Objective: Patient satisfaction is regarded as a component of the quality of medical care. We examined the association between quality of care and patient satisfaction.

Design: Cross-sectional study.

Setting: Population-based random sample in North Carolina, United States, 1997.

Participants: 591 African-Americans aged > or = 18 years with self-reported diabetes were interviewed for providers' delivery of 10 preventive measures and patients' performance of four preventive measures for diabetes care.

Main outcome measures: Satisfaction with health care providers with respect to 11 items, on a 4-point scale (excellent, good, fair, and poor). Average satisfaction scores were compared according to levels of quality of care.

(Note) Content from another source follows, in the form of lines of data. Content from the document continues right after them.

-- ==== Sys2Proof/Syntax.lean ====
section
/-! DEFINITION. Syntax: operand fields and the instructions of Oasol version 1, one constructor per row of the
opcode table (spec/09 R203-R211, spec/opcode_table.json). Rows without an encoding are events: moves of the
machine's engines and of the world outside, in their own constructors at the end. -/

namespace Sys2Proof

/-- Named registers v0-v23 (R177). -/
abbrev VReg := Fin 24

/-- Scalar registers s0-s15 (R182). -/
abbrev SReg := Fin 16

/-- Predicates p0-p11 (R183). -/
abbrev PReg := Fin 12

/-- The age operand Cq4: `n` names the entry `n + 1` pushes back (R204). -/
abbrev Cq := Fin 16

/-- The lookahead window L4 (R208). -/
abbrev La := Fin 16

/-- A 2-bit selector. -/
abbrev Sel := Fin 4

/-- A 4-bit immediate: a barrier number or a queue mask (R324). -/
abbrev Four := Fin 16

/-- A 6-bit immediate. -/
abbrev Six := Fin 64

/-- O5: a two's-complement offset in units of the access size (R204). -/
abbrev Off := BitVec 5

/-- OFF16: a two's-complement packet offset (R204). -/
abbrev Off16 := BitVec 16

/-- What follows an instruction word in its chain: nothing, a further instruction word, or a literal word with its
own chain bit (R200, R206). -/
inductive Tail where
  | stop
  | chain
  | lit (v : BitVec 25) (c : Bool)
  deriving DecidableEq, Repr

/-- The guard or selector field G4 (R205). -/
inductive Guard where
  | always
  | p (n : PReg)
  deriving DecidableEq, Repr

/-- A source field S6 (R205). -/
inductive Src where
  | v (n : VReg)
  | k (n : Fin 4)
  | age (n : Fin 16)
  | s (n : SReg)
  | zero
  | lane
  | lit
  deriving DecidableEq, Repr

/-- A destination field D5 (R205). -/
inductive Dst where
  | v (n : VReg)
  | k (n : Fin 4)
  | none
  deriving DecidableEq, Repr

/-- The predicate destination PD4 with its complement bit K (R205, R230). -/
structure PDst where
  p : PReg
  k : Bool
  deriving DecidableEq, Repr

/-- The base field of an M-format word (R300). -/
inductive Base where
  | v (n : VReg)
  | s (n : SReg)
  | zero
  deriving DecidableEq, Repr

/-- The address source of CCTL and PREF (R321, R322). -/
inductive Addr6 where
  | v (n : VReg)
  | s (n : SReg)
  deriving DecidableEq, Repr

/-- The mask source of REGS, GROW, TASK, SPAWN and YIELD (R387). -/
inductive MaskSrc where
  | zero
  | lit
  | s (n : SReg)
  deriving DecidableEq, Repr

/-- Integer operation width W (R204). -/
inductive Width where
  | w32 | w64
  deriving DecidableEq, Repr

/-- Floating-point width W (R204). -/
inductive FWidth where
  | f64 | f32
  deriving DecidableEq, Repr

/-- Packed 16-bit format of major 0x20 (R258). -/
inductive HFmt where
  | f16 | bf16
  deriving DecidableEq, Repr

/-- Rounding modes (R157). -/
inductive Rnd where
  | rn | rz | ru | rd | ra | ro
  deriving DecidableEq, Repr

Results: Patient satisfaction was positively associated with income, employment, diabetes education, ease of getting care during the last year, having health care coverage and having one physician for diabetes care (P < 0.05 for each). Adjusted for age, sex, education, employment, and income, 8 of 10 preventive care practices by providers during the previous year--monitoring of concentrations of glycosylated hemoglobin (HbA1c) and cholesterol; performing eye, foot, and gum examinations; and physician counseling on self-monitoring of blood glucose concentrations, exercise, and weight reduction--were associated with higher satisfaction scores (P < 0.05). Patients' performance of three of four preventive practices--taking medications for diabetes as prescribed, performing daily self-examination of the feet, and going for an eye examination with dilation of the pupils--were also associated with higher satisfaction scores (P < 0.05).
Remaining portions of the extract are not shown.